Why it matters: McConnell said Monday that the Senate will reconvene on May 4 as it begins to consider the next coronavirus stimulus package. Feinstein at 86 is the oldest member of the Senate. She asked him to allow the chamber to continue working remotely "in the interest of public health and sending the right message to the nation."

Driving the news: Sen. Rand Paul (R-Ky.) tested positive for COVID-19 before the Senate recessed in late March.

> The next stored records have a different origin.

/-! ### enterCommandMode -/
@[simp] theorem enterCommandMode_cfg : (enterCommandMode s).cfg = s.cfg := rfl
@[simp] theorem enterCommandMode_parser : (enterCommandMode s).parser = s.parser := rfl
@[simp] theorem enterCommandMode_channels : (enterCommandMode s).channels = s.channels := rfl
@[simp] theorem enterCommandMode_buttons : (enterCommandMode s).buttons = s.buttons := rfl
@[simp] theorem enterCommandMode_mode : (enterCommandMode s).mode = { s.mode with cmdMode := true, mode := .play, progValid := false } := rfl
@[simp] theorem enterCommandMode_config : (enterCommandMode s).config = s.config := rfl
@[simp] theorem enterCommandMode_map : (enterCommandMode s).map = s.map := rfl
@[simp] theorem enterCommandMode_resp : (enterCommandMode s).resp = s.resp := rfl
@[simp] theorem enterCommandMode_lineRaw : (enterCommandMode s).lineRaw = s.lineRaw := rfl
@[simp] theorem enterCommandMode_report : (enterCommandMode s).report = s.report := rfl
@[simp] theorem enterCommandMode_store : (enterCommandMode s).store = s.store := rfl
@[simp] theorem enterCommandMode_bus : (enterCommandMode s).bus = s.bus := rfl
@[simp] theorem enterCommandMode_pending : (enterCommandMode s).pending = s.pending := rfl
@[simp] theorem enterCommandMode_awaitingReset : (enterCommandMode s).awaitingReset = s.awaitingReset := rfl

/-! ### exitCommandMode -/
@[simp] theorem exitCommandMode_cfg : (exitCommandMode s).cfg = s.cfg := rfl
@[simp] theorem exitCommandMode_parser : (exitCommandMode s).parser = s.parser := rfl
@[simp] theorem exitCommandMode_channels : (exitCommandMode s).channels = s.channels := rfl
@[simp] theorem exitCommandMode_buttons : (exitCommandMode s).buttons = s.buttons := rfl
@[simp] theorem exitCommandMode_mode : (exitCommandMode s).mode = { s.mode with cmdMode := false, logEn := false } := rfl
@[simp] theorem exitCommandMode_config : (exitCommandMode s).config = s.config := rfl
@[simp] theorem exitCommandMode_map : (exitCommandMode s).map = s.map := rfl
@[simp] theorem exitCommandMode_resp : (exitCommandMode s).resp = s.resp := rfl
@[simp] theorem exitCommandMode_lineRaw : (exitCommandMode s).lineRaw = s.lineRaw := rfl
@[simp] theorem exitCommandMode_report : (exitCommandMode s).report = s.report := rfl
@[simp] theorem exitCommandMode_store : (exitCommandMode s).store = s.store := rfl
@[simp] theorem exitCommandMode_bus : (exitCommandMode s).bus = s.bus := rfl
@[simp] theorem exitCommandMode_pending : (exitCommandMode s).pending = s.pending := rfl
@[simp] theorem exitCommandMode_awaitingReset : (exitCommandMode s).awaitingReset = s.awaitingReset := rfl

/-! ### progChUp -/
@[simp] theorem progChUp_cfg : (progChUp s).cfg = s.cfg := rfl
@[simp] theorem progChUp_parser : (progChUp s).parser = s.parser := rfl
@[simp] theorem progChUp_channels : (progChUp s).channels = s.channels := rfl
@[simp] theorem progChUp_buttons : (progChUp s).buttons = s.buttons := rfl
@[simp] theorem progChUp_mode : (progChUp s).mode = { s.mode with progCh := chanUp s.cfg s.mode.progCh } := rfl
@[simp] theorem progChUp_config : (progChUp s).config = s.config := rfl
@[simp] theorem progChUp_map : (progChUp s).map = s.map := rfl
@[simp] theorem progChUp_resp : (progChUp s).resp = s.resp := rfl
@[simp] theorem progChUp_lineRaw : (progChUp s).lineRaw = s.lineRaw := rfl
@[simp] theorem progChUp_report : (progChUp s).report = s.report := rfl
@[simp] theorem progChUp_store : (progChUp s).store = s.store := rfl
@[simp] theorem progChUp_bus : (progChUp s).bus = s.bus := rfl
@[simp] theorem progChUp_pending : (progChUp s).pending = s.pending := rfl
@[simp] theorem progChUp_awaitingReset : (progChUp s).awaitingReset = s.awaitingReset := rfl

  • "Since then, at least eight Capitol Police officers and 11 workers with the Architect of the Capitol have tested positive," Feinstein noted in her letter. "Clearly the coronavirus is present at the Capitol."
"Bringing 100 Senators from around the country, including many coronavirus hotspots, along with many more staff, credentialed press, and others, to this environment risks all of us. It also sends the wrong message to the American people, most of whom are being asked or directed to stay at home."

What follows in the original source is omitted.